Data supplied →
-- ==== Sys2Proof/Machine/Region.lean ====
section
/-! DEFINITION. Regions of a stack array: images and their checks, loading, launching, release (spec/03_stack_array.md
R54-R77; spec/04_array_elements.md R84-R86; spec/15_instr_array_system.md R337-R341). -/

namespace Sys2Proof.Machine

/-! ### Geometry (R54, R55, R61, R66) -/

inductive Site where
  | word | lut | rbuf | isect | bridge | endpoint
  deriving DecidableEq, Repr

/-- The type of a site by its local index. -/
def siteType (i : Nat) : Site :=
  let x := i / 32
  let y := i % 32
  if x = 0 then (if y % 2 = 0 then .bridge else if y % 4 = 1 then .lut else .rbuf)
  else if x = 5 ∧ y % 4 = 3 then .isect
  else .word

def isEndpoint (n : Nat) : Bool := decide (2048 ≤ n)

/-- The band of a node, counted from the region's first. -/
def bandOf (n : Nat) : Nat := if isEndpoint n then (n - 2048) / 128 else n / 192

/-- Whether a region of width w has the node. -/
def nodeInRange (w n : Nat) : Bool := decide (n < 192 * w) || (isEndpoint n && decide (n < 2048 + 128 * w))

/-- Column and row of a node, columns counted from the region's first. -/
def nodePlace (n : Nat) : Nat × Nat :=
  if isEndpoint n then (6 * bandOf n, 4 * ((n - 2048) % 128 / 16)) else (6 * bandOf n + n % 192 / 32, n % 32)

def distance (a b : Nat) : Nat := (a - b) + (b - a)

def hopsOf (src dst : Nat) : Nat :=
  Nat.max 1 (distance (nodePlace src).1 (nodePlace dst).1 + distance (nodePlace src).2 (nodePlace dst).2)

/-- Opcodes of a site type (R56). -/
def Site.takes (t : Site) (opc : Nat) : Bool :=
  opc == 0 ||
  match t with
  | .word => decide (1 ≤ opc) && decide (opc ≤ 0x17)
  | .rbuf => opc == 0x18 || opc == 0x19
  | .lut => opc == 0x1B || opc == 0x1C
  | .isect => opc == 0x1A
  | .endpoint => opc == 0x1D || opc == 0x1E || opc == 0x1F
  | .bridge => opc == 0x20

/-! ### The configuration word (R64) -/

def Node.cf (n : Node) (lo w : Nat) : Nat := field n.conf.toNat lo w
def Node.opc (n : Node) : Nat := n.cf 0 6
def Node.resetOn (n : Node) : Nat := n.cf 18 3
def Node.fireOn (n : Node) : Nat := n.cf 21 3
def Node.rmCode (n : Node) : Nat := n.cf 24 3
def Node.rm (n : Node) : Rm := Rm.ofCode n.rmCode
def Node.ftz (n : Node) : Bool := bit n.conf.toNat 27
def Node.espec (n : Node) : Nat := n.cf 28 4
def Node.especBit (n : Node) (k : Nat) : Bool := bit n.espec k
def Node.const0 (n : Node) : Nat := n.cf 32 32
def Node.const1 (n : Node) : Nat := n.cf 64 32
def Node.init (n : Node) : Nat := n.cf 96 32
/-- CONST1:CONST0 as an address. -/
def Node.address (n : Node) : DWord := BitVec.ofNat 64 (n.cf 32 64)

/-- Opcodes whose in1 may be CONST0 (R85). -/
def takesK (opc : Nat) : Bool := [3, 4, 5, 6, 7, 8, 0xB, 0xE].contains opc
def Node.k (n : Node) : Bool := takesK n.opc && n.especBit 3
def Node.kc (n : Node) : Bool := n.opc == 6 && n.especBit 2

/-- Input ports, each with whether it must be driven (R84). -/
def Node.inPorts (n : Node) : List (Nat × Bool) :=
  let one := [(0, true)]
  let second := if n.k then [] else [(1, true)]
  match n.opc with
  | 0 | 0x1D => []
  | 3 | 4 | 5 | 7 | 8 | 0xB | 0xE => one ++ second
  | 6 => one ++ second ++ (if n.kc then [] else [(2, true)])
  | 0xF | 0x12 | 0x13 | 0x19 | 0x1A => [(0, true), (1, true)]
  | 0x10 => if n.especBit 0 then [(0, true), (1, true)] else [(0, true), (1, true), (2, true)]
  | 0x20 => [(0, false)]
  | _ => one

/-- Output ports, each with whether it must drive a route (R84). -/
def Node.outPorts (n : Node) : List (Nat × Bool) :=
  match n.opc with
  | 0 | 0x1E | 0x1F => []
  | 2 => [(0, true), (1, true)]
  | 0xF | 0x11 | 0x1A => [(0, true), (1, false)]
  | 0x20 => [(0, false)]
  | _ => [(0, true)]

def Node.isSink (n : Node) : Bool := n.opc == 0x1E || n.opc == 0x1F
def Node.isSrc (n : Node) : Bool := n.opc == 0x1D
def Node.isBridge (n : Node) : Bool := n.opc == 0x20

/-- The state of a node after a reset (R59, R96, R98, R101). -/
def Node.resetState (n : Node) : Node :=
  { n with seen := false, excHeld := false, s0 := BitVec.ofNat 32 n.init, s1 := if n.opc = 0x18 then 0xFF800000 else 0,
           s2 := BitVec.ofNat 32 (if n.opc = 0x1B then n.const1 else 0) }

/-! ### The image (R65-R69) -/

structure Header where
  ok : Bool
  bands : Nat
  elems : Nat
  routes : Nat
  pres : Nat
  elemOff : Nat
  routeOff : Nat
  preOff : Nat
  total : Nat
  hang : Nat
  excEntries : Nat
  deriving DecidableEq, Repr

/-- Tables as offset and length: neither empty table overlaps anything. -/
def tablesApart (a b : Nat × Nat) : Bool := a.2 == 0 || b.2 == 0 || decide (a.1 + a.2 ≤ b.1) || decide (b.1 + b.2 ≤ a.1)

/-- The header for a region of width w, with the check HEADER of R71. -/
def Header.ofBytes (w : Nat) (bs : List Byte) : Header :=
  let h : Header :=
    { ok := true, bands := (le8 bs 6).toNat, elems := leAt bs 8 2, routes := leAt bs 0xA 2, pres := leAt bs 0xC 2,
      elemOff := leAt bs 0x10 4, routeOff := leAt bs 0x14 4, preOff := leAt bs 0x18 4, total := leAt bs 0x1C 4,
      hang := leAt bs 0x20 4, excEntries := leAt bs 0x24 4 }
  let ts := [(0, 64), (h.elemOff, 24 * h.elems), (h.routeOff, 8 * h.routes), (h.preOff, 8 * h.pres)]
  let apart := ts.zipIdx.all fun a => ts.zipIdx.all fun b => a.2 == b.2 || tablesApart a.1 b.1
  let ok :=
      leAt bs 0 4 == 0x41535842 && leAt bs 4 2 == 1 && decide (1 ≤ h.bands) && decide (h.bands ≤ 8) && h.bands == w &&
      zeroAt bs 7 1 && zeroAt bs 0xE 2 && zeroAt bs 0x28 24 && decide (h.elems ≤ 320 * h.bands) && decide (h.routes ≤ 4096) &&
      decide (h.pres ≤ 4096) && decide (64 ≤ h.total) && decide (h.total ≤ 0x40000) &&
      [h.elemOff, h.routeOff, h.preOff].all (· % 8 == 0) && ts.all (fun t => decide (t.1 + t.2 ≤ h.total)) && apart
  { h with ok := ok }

Exercise requirements → Everything above from the line containing "let x := i / 32" down to the line containing "opc == 0x1A" should be copied exactly, both end lines included, and nothing else.

Solved exercise →
  let x := i / 32
  let y := i % 32
  if x = 0 then (if y % 2 = 0 then .bridge else if y % 4 = 1 then .lut else .rbuf)
  else if x = 5 ∧ y % 4 = 3 then .isect
  else .word

def isEndpoint (n : Nat) : Bool := decide (2048 ≤ n)

/-- The band of a node, counted from the region's first. -/
def bandOf (n : Nat) : Nat := if isEndpoint n then (n - 2048) / 128 else n / 192

/-- Whether a region of width w has the node. -/
def nodeInRange (w n : Nat) : Bool := decide (n < 192 * w) || (isEndpoint n && decide (n < 2048 + 128 * w))

/-- Column and row of a node, columns counted from the region's first. -/
def nodePlace (n : Nat) : Nat × Nat :=
  if isEndpoint n then (6 * bandOf n, 4 * ((n - 2048) % 128 / 16)) else (6 * bandOf n + n % 192 / 32, n % 32)

def distance (a b : Nat) : Nat := (a - b) + (b - a)

def hopsOf (src dst : Nat) : Nat :=
  Nat.max 1 (distance (nodePlace src).1 (nodePlace dst).1 + distance (nodePlace src).2 (nodePlace dst).2)

/-- Opcodes of a site type (R56). -/
def Site.takes (t : Site) (opc : Nat) : Bool :=
  opc == 0 ||
  match t with
  | .word => decide (1 ≤ opc) && decide (opc ≤ 0x17)
  | .rbuf => opc == 0x18 || opc == 0x19
  | .lut => opc == 0x1B || opc == 0x1C
  | .isect => opc == 0x1A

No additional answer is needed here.